NEW YORK (GenomeWeb) – Much of the heritability of common diseases that's thought to be missing might be explained by shared environmental factors instead, according to a new analysis from a University of Edinburgh team.
Genome-wide association studies have uncovered scores of loci linked to susceptibility to various diseases, but these variants often only account for a portion of the estimated disease heritability. Edinburgh's Albert Tenesa and his colleagues, though, suggested that this missing heritability might not actually be missing, but instead be due to inflated heritability estimates.
He and his team estimated the heritability of a dozen complex human diseases by drawing on data from 1.5 million people from the UK Biobank using multiple approaches. From these analyses, they found that heritability estimated through simple family-based statistical models were inflated by an average of 47 percent, as they reported today in Nature Genetics.
"Our results are relevant when assessing potential for the development of personalized medicine, providing realistic expectations of the value of genetic testing," Tenesa and his colleagues wrote in their paper. "In addition, demonstration of the importance of environmental risk factors that contribute to the aggregation of disease within families motivates research to identify and moderate these factors."
The team gathered self-reported personal and family disease history data collected by the UK Biobank for 12 diseases, including diabetes, depression, Parkinson's disease, and hypertension, on 1.5 million people. They noted that disease prevalence was higher among participants' parents than among the participants themselves or their siblings, reflecting an age-related increase in disease burden. For each disease, the researchers calculated the relative risk to the parents, siblings, and partners of ill biobank participants.
These relative risk estimates for parents and siblings — which combined data from blood and adoptive relatives — were higher than the relative risk estimates for partners for all diseases except hypertension and lung cancer. This indicated to the researchers that a combination of genetic and shared environmental risk factors contribute to disease development for most diseases.
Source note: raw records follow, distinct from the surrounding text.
-- ==== Sys2Proof/Machine/Launch.lean ====
section
/-! DEFINITION. Work queues and the launch sequencers (16). -/

namespace Sys2Proof.Machine

def State.queue (s : State) (q : Nat) : Queue := tget s.queues q Queue.reset
def State.modQueue (s : State) (q : Nat) (f : Queue → Queue) : State := { s with queues := tset s.queues q (f (s.queue q)) }
/-- STATE: 0 DISABLED, 1 RUNNING, 2 DRAINING, 3 KILLING (16 R333). -/
def Queue.state (q : Queue) : Nat := fld q.w1 62 2
def Queue.setState (q : Queue) (n : Nat) : Queue := { q with w1 := setFld q.w1 62 2 n }
def Queue.setErr (q : Queue) (n : Nat) : Queue := { q with w1 := setFld q.w1 60 2 n }
def Queue.stop (q : Queue) : Bool := q.w1.getLsbD 57
def Queue.setStop (q : Queue) (b : Bool) : Queue := { q with w1 := setFld q.w1 57 1 b.toNat }
def Queue.prio (q : Queue) : Nat := fld q.w1 52 5
def Queue.domain (q : Queue) : Nat := fld q.w1 42 10
def Queue.size (q : Queue) : Nat := fld q.w1 0 12 + 1
/-- HEAD (16 R333). -/
def Queue.headReg (q : Queue) : BitVec 32 := BitVec.ofNat 32 q.head
/-- Entries written and not read. -/
def Queue.pending (q : Queue) : Nat := (q.tail - q.headReg).toNat
/-- Whether a core is in a mask rectangle that is valid. -/
def rectIn (w : Word) (c : Nat) : Bool := w.getLsbD 0 && rectHas w c
/-- A queue's mask: its valid rectangles without service cores (16 R333, 01 R16). -/
def State.inMask (s : State) (q : Queue) (c : Nat) : Bool := (rectIn q.mask0 c || rectIn q.mask1 c) && s.isCompute c
/-- The mask's compute cores in ascending flat number. -/
def State.maskCores (s : State) (q : Queue) : List Nat := allCores.filter (s.inMask q)
def State.masksMeet (s : State) (a b : Queue) : Bool := allCores.any fun c => s.inMask a c && s.inMask b c

/-! ### Fields of a launch record (16 R336) -/

def Launch.word (l : Launch) (i : Nat) : Word := l.words.getD i 0
/-- A field of bits [55:0]. -/
def Launch.va (l : Launch) (i : Nat) : Addr := (l.word i).setWidth 56
def Launch.entry (l : Launch) : Addr := l.va 0
def Launch.countField (l : Launch) : Nat := fld (l.word 1) 0 32
def Launch.cntp (l : Launch) : Addr := l.va 2
def Launch.recb (l : Launch) : Addr := l.va 6
def Launch.gtab (l : Launch) : Addr := l.va 7
def Launch.rngp (l : Launch) : Addr := l.va 8
def Launch.spill (l : Launch) : Addr := l.va 9
def Launch.depb (l : Launch) : Addr := l.va 10
def Launch.depgen (l : Launch) : Nat := fld (l.word 11) 0 32
def Launch.compb (l : Launch) : Addr := l.va 12
def Launch.vcid (l : Launch) (j : Nat) : Nat := fld (l.word 13) (8 * j) 8
def Launch.vact (l : Launch) (j : Nat) : Bool := (l.word 13).getLsbD (32 + j)
def Launch.vret (l : Launch) (j : Nat) : Bool := (l.word 13).getLsbD (36 + j)
def Launch.bsplit (l : Launch) : Nat := fld (l.word 13) 40 5
def Launch.bspw (l : Launch) : Bool := (l.word 13).getLsbD 45
def Launch.nrng (l : Launch) : Nat := fld (l.word 13) 48 5
def Launch.ngrp (l : Launch) : Nat := fld (l.word 14) 0 9
def Launch.gslot (l : Launch) : Nat := fld (l.word 14) 32 32
def Launch.ind (l : Launch) : Bool := (l.word 15).getLsbD 0

/-- A launch as it is read from its ring, with its number. -/
def Launch.ofWords (serial : Nat) (ws : List Word) : Launch :=
  { serial := serial, words := ws, st := .queued, answered := none, eligibleAt := 0, abort := false, n := 0, count := 0, fail := false,
    cause := 0, activated := [], ranges := [], pinned := false, groups := [], step := 0, stage := 0, written := 0, pushed := 0,
    drained := false, killed := false, retiring := [] }

def State.modLaunch (s : State) (q : Nat) (f : Launch → Launch) : State :=
  s.modQueue q fun d => { d with launch := d.launch.map f }
/-- Fails a launch's preparation: it completes with FAIL and a cause (16 R341). -/
def State.failLaunch (s : State) (q cause : Nat) : State :=
  s.modLaunch q fun l => { l with st := .completing, fail := true, cause := cause }

/-! ### Doorbells and queue states -/

/-- The doorbell overrun check of 16 R334. -/
def Queue.overrun (q : Queue) : Queue :=
  if q.state ≠ 0 ∧ q.size < q.pending then (q.setErr 2).setState 0 else q
/-- When a domain's last queue is DISABLED with no launch, it is torn down (16 R335): its key slot is released, and the messages that
wait for its compute cores are discarded, those that its contexts sent (14 R308) and a supervisor's to a core that is still its own. -/
def State.tearDown (s : State) (domain : Nat) : State :=
  if s.queues.any fun p => p.2.domain == domain && (decide (p.2.state ≠ 0) || p.2.launch.isSome) then s
  else { s with
    dev := { s.dev with keys := tdel s.dev.keys domain }
    net := s.net.filter fun f => match f.pkt with
      | .msg dst _ _ _ _ from' sup => !(s.isCompute dst && (if sup then (s.core dst).domain == domain else from' == domain))
      | _ => true }

/-- What an overrun leaves: a queue that it has disabled with no launch tears its domain down when it was the last (16 R334, R335). -/
def State.overran (s : State) (q : Nat) : State :=
  if (s.queue q).state = 0 ∧ (s.queue q).launch = none then s.tearDown (s.queue q).domain else s

/-- A doorbell write (16 R334). -/
def State.ringDoorbell (s : State) (q : Nat) (v : Word) : State :=
  let t := s.modQueue q fun d => ({ d with tail := v.setWidth 32 } : Queue).overrun
  if (s.queue q).state = 0 then t else t.overran q

/-- Disables a queue. -/
def State.disable (s : State) (q : Nat) : State :=
  (s.modQueue q fun d => (d.setState 0).setStop false).tearDown (s.queue q).domain

/-- A write of RUNNING to a DISABLED queue (16 R335). -/
def State.enableQueue (s : State) (q : Nat) : State :=
  let d := s.queue q
  if d.state ≠ 0 then s
  else if s.queues.any fun p => p.1 != q && decide (p.2.state ≠ 0) && p.2.domain != d.domain && s.masksMeet d p.2 then
    s.modQueue q fun d => d.setErr 1
  else
    let s := s.modQueue q fun d => ((d.setErr 0).setState 1).overrun
    let s := match tget? s.dev.keys d.domain with
      | some _ => s
      | none => { s with dev := { s.dev with
          keys := tset s.dev.keys d.domain (Config.domainKey s.dev.keyDraws), keyDraws := s.dev.keyDraws + 1 } }
    s.overran q

/-- Whether a migration is moving a core to a position (17 R361). -/
def State.reserved (s : State) (c : Nat) : Bool :=
  s.cores.any fun p => match p.2.mover with
    | some (_, _, n) => n == c
    | none => false
/-- The context number of the operations by which queue q's sequencer reads memory (16 R336). -/
def seqCtx (q : Nat) : Nat := 1000 + q
/-- What queue q's sequencer waits for is withdrawn: its place at a dependence object, its reads and its translation requests. -/
def State.withdrawQueue (s : State) (q : Nat) : State :=
  { s with
    bWaiters := s.bWaiters.filter fun w => w.core != 8192 + q
    cores := mapIf (fun (p : Nat × Core) => (p.2.ops.any fun o => o.ctx == seqCtx q) || p.2.xreqs.any fun r => r.agent == 3 && r.slot == q)
      (fun p => (p.1, { p.2 with
        ops := p.2.ops.filter fun o => o.ctx != seqCtx q
        xreqs := p.2.xreqs.filter fun r => !(r.agent == 3 && r.slot == q) })) s.cores }
/-- A launch that has been read and not started counts as unread (16 R345, R439). -/
def State.unread (s : State) (q : Nat) : State :=
  match (s.queue q).launch with
  | some l =>
    if l.st = .queued ∨ l.st = .eligible then (s.withdrawQueue q).modQueue q fun d => { d with head := d.head - 1, launch := none }
    else s
  | none => s

/-- A write of DRAINING (16 R345). -/
def State.drainQueue (s : State) (q : Nat) : State :=
  if (s.queue q).state ≠ 1 then s else
  let s := (s.unread q).modQueue q fun d => { d.setState 2 with launch := d.launch.map fun l => { l with drained := true } }
  if (s.queue q).launch.isNone then s.disable q else s

/-- A write of DISABLED to a RUNNING queue (16 R439). -/
def State.stopQueue (s : State) (q : Nat) : State :=
  if (s.queue q).state ≠ 1 then s else
  let s := (s.unread q).modQueue q fun d => d.setStop true
  if (s.queue q).launch.isNone then s.disable q else s

/-- Discards what an ended context holds: it becomes DORMANT, its waits, pending traps and results are gone (16 R346, 17
R360). -/
def Ctx.discard (y : Ctx) : Ctx :=
  { y with st := .dormant, wait := .none, ptrap := none, rep := none, fetched := [], fenceErr := none, engWait := [], engWords := false, gonged := none, ranged := false }
/-- Whether an operation of an ended context goes on: a write already issued still performs (17 R360), and a division runs to its end
in the divider (11 R239). -/
def Core.outlives (k : Core) (o : Op) : Bool := (o.isStore && !o.allDone) || k.divider == some o.id
/-- The context number of the operations by which a tile fetch unit reads units of other devices. -/
def mxCtx : Nat := 800
/-- The context number of an operation that has no context any more. -/
def noCtx : Nat := 900
/-- What is left to do of an operation whose context is killed: a ste still writes its element (17 R360, 08 R183). -/
def Fin.afterKill (f : Fin) : Fin := match f with
  | .mxStore f b x m l => .mxStore f b x m l
  | _ => .none
/-- Cuts a context's operations from their registers: reads are dropped, writes already issued still perform, and a division only frees
the divider when it ends (17 R360, 11 R239). -/
def Core.cutOps (k : Core) (x : Nat) : Core :=
  { k with
    ops := (k.ops.filter fun o => o.ctx != x || k.outlives o).map fun o =>
      if o.ctx == x then { o with dead := true, fin := o.fin.afterKill, lagTrap := false, fault := none, ctx := if k.divider == some o.id then noCtx else o.ctx } else o
    xreqs := k.xreqs.filter fun r => !(r.agent == 0 && r.slot == x) }
/-- Ends a context and everything registered for it. A migration that it has begun goes on (17 R361). -/
def State.endCtx (s : State) (c x : Nat) : State :=
  let k := s.core c
  let gone := (k.ops.filter fun o => o.ctx == x && !k.outlives o).map fun o => o.id
  let s := s.modCore c fun k => (k.cutOps x).setCtx x (k.ctx x).discard
  { s with
    bWaiters := s.bWaiters.filter fun w => !(w.core == c && w.ctx == x)
    net := s.net.filter fun f => match f.pkt with
      | .bwaitAns d y => !(s.forwarded d == c && y == x)
      | .depAnswer d y _ => !(s.forwarded d == c && y == x)
      | _ => true
    stWaiters := s.stWaiters.filter fun w => !(w.remote.isNone && w.core == c && gone.contains w.op) }

/-- Whether a launch's tasks may have been dispatched: all its records were written (16 R337). -/
def Launch.dispatched (l : Launch) : Bool :=
  match l.st with
  | .preparing => decide (8 ≤ l.step)
  | .running => true
  | .completing => !l.fail
  | _ => false
/-- The KILLED reports of a launch kill: one to supervisor 0 of each cluster of the mask, with the number of its cores that were stopped
with a context that was not DORMANT (17 R360). -/
def State.killReports (s : State) (q : Nat) (l : Launch) : State :=
  let cores := s.maskCores (s.queue q)
  (List.range 32).foldl (fun s cl => match cores.filter fun c => clusterOf c == cl with
    | [] => s
    | c :: cs =>
      let n := if l.dispatched then ((c :: cs).filter fun c => (s.core c).queue == some q &&
        allCtx.any fun x => decide ((s.ctx c x).st ≠ .dormant)).length else 0
      s.sendFault (s.superCore cl 0) c 15
        (faultPayload c 15 Cause.killed.code (BitVec.ofNat 32 n) 0 0 l.lid 0 false false false false false)) s

/-- What a router holds of other launches (15 R332). -/
def Router.without (r : Router) (n : Nat) : Router := { r with
  slots := r.slots.filter fun x => x.launch != n
  early := r.early.filter fun e => e.2.launch != n
  areas := r.areas.filter fun a => a.launch != n
  flushed := r.flushed.filter fun f => f.1 != n
  kept := r.kept.filter fun f => f.1 != n
  done := r.done.filter fun f => f.launch != n
  late := r.late.filter fun f => f.1 != n }
/-- Discards the collectives of a launch, by its number (15 R332). -/
def State.dropCollectives (s : State) (n : Nat) : State := { s with
  tables := tdel s.tables n
  routers := s.routers.map fun (p : Nat × Router) => (p.1, p.2.without n)
  net := s.net.filter fun f => match f.pkt with
    | .contrib _ _ a => a.launch != n
    | .late _ n' _ _ => n' != n
    | .cmaxRelease _ n' _ _ _ => n' != n
    | _ => true }
/-- Cancels the copies of a queue's launch that have not ended in another way (16 R346 step 3, 09 R200). -/
def State.cancelCopies (s : State) (q : Nat) : State := { s with
  channels := mapIf (fun (p : Nat × Channel) => p.2.busy && p.2.queue == some q && !p.2.malf && p.2.fail.isNone)
    (fun p => (p.1, { p.2 with cancel := true })) s.channels }
/-- Drops the steal requests and answers, and the remote matrix commands in flight, of the contexts of a queue's cores, whose launch
has a number (16 R346). -/
def State.dropRequests (s : State) (q n : Nat) : State :=
  let ours (c : Nat) : Bool := (s.core (s.forwarded c)).queue == some q
  { s with net := s.net.filter fun f => match f.pkt with
      | .steal _ t => !ours t
      | .stealReply t _ => !ours t
      | .mmar _ o _ _ => o.launch != some n
      | _ => true }

/-- The halt record of a core: its CYCLE and its counts of messages received and sent (17 R359). -/
def Core.latch (k : Core) (now : Nat) : Core :=
  { k with hcyc := now, hmcnt := BitVec.ofNat 64 (k.received % 2 ^ 32 + k.sent % 2 ^ 32 * 2 ^ 32) }
/-- STEP as an interrupt of the running matrix operation writes it (09 R211, R212). -/
def Core.stepsDone (k : Core) : BitVec 32 := match k.mxq with | o :: _ => if o.begun then BitVec.ofNat 32 o.step else k.mxstep | [] => k.mxstep
/-- A core of a killed launch: the halt tree stops it, its contexts are DORMANT with their state discarded, its message slots free, its
deque and ring empty and its matrix operations abandoned (16 R346). -/
def State.killOn (s : State) (c : Nat) : State :=
  let s := allCtx.foldl (fun s x => s.endCtx c x) s
  s.modCore c fun k => { k.latch s.clock with
    ctxs := k.ctxs.map fun p => (p.1, { p.2 with msgSlot := none, creator := none, mpend := false, mseen := false })
    slotOwner := [], moving := false, mover := none, deque := [], ringLo := 0, ringHi := 0, task := none, exitSucc := none, steal := none, idleSince := none,
    treeHalted := false, mxpend := false, mxstop := 0, mxstep := k.stepsDone
    mxq := k.mxq.map fun o => { o with abandoned := true } }
/-- A write of KILLING (16 R346): the reports leave, the cores stop with their state discarded, copies, matrix operations and
collectives of the launch end, and the launch goes on to its completion as killed, whatever state it was in (16 R342). -/
def State.killLaunch (s : State) (q : Nat) : State :=
  match (s.queue q).launch with
  | none => if (s.queue q).state = 0 then s else s.disable q
  | some l =>
    if l.killed then s else
    let s := (s.withdrawQueue q).killReports q l
    let s := (allCores.filter fun c => (s.core c).queue == some q).foldl State.killOn (s.dropRequests q l.serial)
    let s := (s.cancelCopies q).dropCollectives l.serial
    (s.modQueue q fun d => (d.setState 3).setStop false).modLaunch q fun l =>
      { l with st := .completing, killed := true, pinned := false, retiring := [] }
The researchers then turned to three approaches to estimate heritability. Using Falconer's method, Tenesa and his colleagues gauged heritability values for pairs of first-degree relatives, such as of a parent and a child or of siblings. They also determined values for adoptive parents and offspring and for adoptive sibling pairs. This approach does not take shared environmental factors among family members into account, the researchers noted.
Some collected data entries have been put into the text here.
-- ==== Sys2Proof/Machine/Control.lean ====
section
/-! DEFINITION. Halting and resuming contexts (17 R359), the cluster debug module and the state log (24 R419 to R424), and
device control space (01 R31): what each register reads and what a write of it does. -/

namespace Sys2Proof.Machine

/-! ### Halt and resume (17 R359) -/

/-- What stops a core's matrix operation: a halt of its issuing context, a halt of the core, a migration (09 R212). -/
def mxHaltIssuer : Nat := 1
def mxHaltCore : Nat := 2
def mxMigration : Nat := 4
/-- An interrupted matrix operation stops at an interrupt point: STEP and PEND are written (09 R212). -/
def Core.stopMx (k : Core) : Core :=
  match k.mxq with
  | o :: _ => if o.begun && !o.abandoned && k.mxstop != 0 then { k with mxpend := true, mxstep := BitVec.ofNat 32 o.step } else k
  | [] => k
/-- Interrupts a core's running matrix operation, at once when no step is in progress, else when that step is finished (09 R212). -/
def Core.interruptMx (k : Core) (why : Nat) : Core :=
  if k.mxq.isEmpty then k else
  let k := { k with mxstop := k.mxstop ||| why }
  if k.mxbuf.isEmpty then k.stopMx else k
/-- What still stops the operation after a context of its core has resumed: a halt of the core ends then, one of the issuing context with
that context's resume (09 R212). -/
def Core.mxstopAfter (k : Core) (x : Nat) : Nat :=
  match k.mxq with
  | o :: _ => k.mxstop / 4 * 4 + (if o.issuer = some x then 0 else k.mxstop % 2)
  | [] => 0

/-- A context stops issuing and keeps what it waits for (17 R359). -/
def State.stopCtx (s : State) (c x : Nat) : State :=
  let y := s.ctx c x
  if y.st = .dormant ∨ y.st = .halted then s else s.modCtx c x fun y => { y with st := .halted }
/-- Halts one context, and interrupts the matrix operation that it has issued (17 R359, 09 R212). -/
def State.haltCtx (s : State) (c x : Nat) : State :=
  let y := s.ctx c x
  if y.st = .dormant ∨ y.st = .halted then s else
  (s.stopCtx c x).modCore c fun k => match k.mxq with
    | o :: _ => if o.issuer = some x then k.interruptMx mxHaltIssuer else k
    | [] => k

/-- A context that goes on at its bwait gives up its place at the object and registers again (15 R319). -/
def State.unregister (s : State) (c x : Nat) : State :=
  match (s.ctx c x).wait with
  | .bwait _ _ =>
    { s.modCtx c x fun y => { y with wait := .none } with
      bWaiters := s.bWaiters.filter fun w => !(w.core == c && w.ctx == x)
      net := s.net.filter fun f => match f.pkt with
        | .bwaitAns d y => !(s.forwarded d == c && y == x)
        | _ => true }
  | _ => s
/-- Resumes a HALTED context at its resume point, or at EPC (17 R359, R358); what it had fetched ahead is discarded (01 R438), and its first
instruction steps over breakpoints (24 R420). REPST.ACT says that a body is in progress at EPC, and rotation restarts when the context goes
on there (10 R229; assumption 51, DEDUCED). -/
def State.resumeCtx (s : State) (c x : Nat) (useEpc : Bool) : State :=
  let s := s.unregister c x
  let s := s.modCtx c x fun y =>
    let at_ := if useEpc then y.epc else y.pc
    -- a trap whose handler's entry was being waited for stays pending (17 R358)
    let y := match y.wait with
      | .trapEntry t => if useEpc && y.ptrap.isNone then { y with ptrap := some (t, y.seq) } else y
      | _ => y
    let y := if useEpc || (y.rep.isNone && y.pc == y.epc) then ({ y with rep := none } : Ctx).restartRep y.epc else y
    { y with
      st := match y.wait with
        | .none => .ready
        | _ => .parked
      wait := if useEpc then .none else y.wait
      pc := at_
      fetched := []
      kept := if useEpc then none else y.kept
      gonged := none
      ranged := false
      stepOver := true }
  let s := s.modCtx c x fun y => if useEpc then { y with st := .ready } else y
  -- the interrupted operation of a resumed issuer, or of a resumed core, goes on (09 R212)
  let s := s.modCore c fun k => { k with treeHalted := false, mxstop := k.mxstopAfter x, exitSucc := if x = 0 then none else k.exitSucc }
  let s := s.settle c x
  if (s.ctx c x).wait = .none then s.takePending c x else s

/-! ### The state log (24 R423, R424) -/

def State.dbgOf (s : State) (cl : Nat) : Dbg := tget s.dbg cl Dbg.reset
def State.modDbg (s : State) (cl : Nat) (f : Dbg → Dbg) : State := { s with dbg := tset s.dbg cl (f (s.dbgOf cl)) }
/-- One entry of the ring; overwriting one sets WRAP. -/
def Core.tracePut (k : Core) (e : Nat) : Core :=
  { k with
    traceWrap := k.traceWrap || (tget? k.trace k.traceAt).isSome
    trace := tset k.trace k.traceAt (BitVec.ofNat 64 e)
    traceAt := (k.traceAt + 1) % 512 }
/-- The largest DELTA. -/
def traceMax : Nat := 2 ^ 28 - 1
/-- Gap entries that a long DELTA needs first. -/
def Core.traceGaps (k : Core) (now : Nat) : Nat → Core
  | 0 => k
  | n + 1 => if now - k.traceLast ≤ traceMax then k
    else ({ k.tracePut (2 * 2 ^ 62 + k.traceState.toNat * 2 ^ 60 + traceMax * 2 ^ 32) with traceLast := k.traceLast + traceMax }).traceGaps now n
/-- Writes an entry of a kind, with its DELTA. -/
def Core.traceEntry (k : Core) (now kind st data : Nat) : Core :=
  let k := k.traceGaps now ((now - k.traceLast) / traceMax)
  { k.tracePut (kind * 2 ^ 62 + st * 2 ^ 60 + (now - k.traceLast) * 2 ^ 32 + data) with traceLast := now }
/-- Whether a core's state log runs. -/
def State.tracing (s : State) (c : Nat) : Bool := (s.dbgOf (clusterOf c)).tren && s.dev.dbgen.getLsbD 1
/-- Whether a context waits for memory: an access of it has not performed, words of its stores are on their way home, or a translation is
awaited (24 R423). -/
def State.memoryOut (s : State) (c x : Nat) : Bool :=
  ((s.core c).opsOf x).any (fun o => !o.allDone || (!o.lanes.isEmpty && o.hasResult)) || s.wordsOut c x ||
    (match (s.ctx c x).wait with
    | .xlate _ => true
    | _ => false)
/-- The state a core is in: `issued` says that a context issued (24 R423). -/
def State.traceStateOf (s : State) (c : Nat) (issued : Bool) : BitVec 2 :=
  let waits (p : Nat → Bool) : Bool := allCtx.any fun x => ((s.ctx c x).st = .parked ∨ (s.ctx c x).st = .held) && p x
  if issued then 0
  else if waits (s.memoryOut c) then 2
  else if waits fun x => match (s.ctx c x).wait with
    | .bwait _ _ => true
    | .message => true
    | .join => true
    | _ => false then 1
  else 3
/-- A change of a core's state in a cycle writes an entry. -/
def State.traceNote (s : State) (c now : Nat) (issued : Bool) : State :=
  if !s.tracing c then s else
  let st := s.traceStateOf c issued
  if st = (s.core c).traceState then s
  else s.modCore c fun k => { k.traceEntry now 0 st.toNat 0 with traceState := st }
/-- A context of a core issues in this cycle. -/
def State.traceIssue (s : State) (c : Nat) : State :=
  if !s.tracing c then s else (s.traceNote c s.clock true).modCore c fun k => { k with issuedAt := s.clock }
/-- The cores of the clusters whose state log runs. -/
def State.tracedCores (s : State) : List Nat := (s.dbg.filter fun p => p.2.tren).flatMap fun p => coresOf p.1
/-- What the logs note as time goes on by some cycles: the state of a core that did not issue in the cycle that ends, and of every core in
the cycles in which nothing moves (24 R423). -/
def State.traceTime (s : State) (elapsed : Nat) : State :=
  if elapsed = 0 then s else
  s.tracedCores.foldl (fun s c =>
    let s := if (s.core c).issuedAt = s.clock then s else s.traceNote c s.clock false
    if elapsed = 1 then s else s.traceNote c (s.clock + 1) false) s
After accounting for generational differences in disease prevalence, the researchers reported that the highest heritability value between parent and offspring was for severe depression and the highest heritability value between siblings was for prostate cancer.
Heritability value estimates for parent and offspring were lower than those for siblings for hypertension, diabetes, and prostate cancer, among others, which suggested to the researchers that there are non-additive genetic effects at play or that there are higher environmental similarities between siblings than between parents and children.
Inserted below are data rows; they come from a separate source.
-- ==== Sys2Proof/Machine/Collective.lean ====
section
/-! DEFINITION. Combining trees (15 R320 to R332): the paths through the mesh and the bridges (01 R11, R13), the routers' slots,
the result at the root, cred and cmaxb. -/

namespace Sys2Proof.Machine

/-! ### Paths (15 R320, 01 R11, R13) -/

/-- Mesh column of a core on its die. -/
def meshX (c : Nat) : Nat := 16 * (clusterOf c % 2) + c % 16
/-- Mesh row of a core on its die. -/
def meshY (c : Nat) : Nat := 16 * (clusterOf c % 4 / 2) + c / 16 % 16
/-- The core at a mesh position of a die. -/
def meshCore (d x y : Nat) : Nat := 1024 * d + 256 * (2 * (y / 16) + x / 16) + 16 * (y % 16) + x % 16
/-- The next router from c toward position (x, y) of its die, first along X, then along Y, and the input it is reached
by; `none` when c is that position. -/
def meshHop (c x y : Nat) : Option (Nat × Input) :=
  let d := dieOf c
  let cx := meshX c
  let cy := meshY c
  if cx < x then some (meshCore d (cx + 1) cy, .west)
  else if x < cx then some (meshCore d (cx - 1) cy, .east)
  else if cy < y then some (meshCore d cx (cy + 1), .north)
  else if y < cy then some (meshCore d cx (cy - 1), .south)
  else none
/-- The next router on the way from c to the root. -/
def nextHop (c root : Nat) : Option (Nat × Input) :=
  let d := dieOf c
  let r := dieOf root
  if d = r then meshHop c (meshX root) (meshY root)
  else
    -- the bridge left by, and where the next die is entered
    let (bx, by_, nd, ex, ey) : Nat × Nat × Nat × Nat × Nat :=
      if d % 4 < r % 4 then (31, 16, d + 1, 0, 16)
      else if r % 4 < d % 4 then (0, 16, d - 1, 31, 16)
      else if d < r then (16, 31, d + 4, 16, 0)
      else (16, 0, d - 4, 16, 31)
    match meshHop c bx by_ with
    | some h => some h
    | none => some (meshCore nd ex ey, .bridge)
/-- The input by which a path that stands at a router passes another, if it does. -/
def pathInput (root target : Nat) : Nat → Nat → Input → Option Input
  | 0, _, _ => none
  | n + 1, c, i =>
    if c = target then some i
    else match nextHop c root with
      | some (c', i') => pathInput root target n c' i'
      | none => none
/-- Routers on the longest path. -/
def pathMax : Nat := 512

/-- The members of a group of a launch, in ascending order; the root is the first (14 R311). The combining tables that the sequencer wrote
stay in the routers as long as messages of the launch may come (15 R320). -/
def State.groupMembers (s : State) (n gid : Nat) : List Nat := (tget s.tables n []).getD gid []
/-- The combining table of a router for a group: the inputs that feed it (15 R320). -/
def tableInputs (members : List Nat) (root at_ : Nat) : List Input :=
  members.foldl (fun l m => match pathInput root at_ pathMax m .own with
    | some i => if l.contains i then l else l ++ [i]
    | none => l) []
At the same time, Tenesa and his colleagues reported that the correlation between partners was high for hypertension, though low between adoptive parents and children. However, the adoptive parent-child regression coefficients were greater than zero for heart disease, chronic bronchitis, and breast cancer. Because of this, the researchers said there might be a number of environmental effects shared among family members. Thus, they argued that heritability estimates based on only blood relatives might not reflect the full complexity of shared environmental effects and could be inflated.
Tenesa and his colleagues also used a structural equation modeling (SEM) approach that accounts for shared familial environment to estimate heritability. These values, they reported, were typically lower than those generated using Falconer's method. Still, for most diseases, genetic effects were the major contributor to disease risk, but for some, such as hypertension, the effect of the shared familial environment was more important than the genetic effects.
Using simulated data, the researchers concluded that there was an overestimation of heritability for all 12 diseases they studied.
In addition, heritability estimates based on SNP data could explain an average of 44.2 percent of the Falconer's method estimates and between 44 percent and 57 percent of the SEM family-based heritability estimates.
For hypertension, though, SNP heritability explains just about all of the SEM heritability, indicating that for a disease where much of the familial environmental factors could be modeled, there might be very little missing heritability.
"The 12 diseases analyzed in this large cohort of individuals show significant but moderate values of heritability and an important impact of shared familial environmental effects and support the case for combining these factors with genetic marker information to improve the performance of disease risk prediction methods," Tenesa and his colleagues wrote.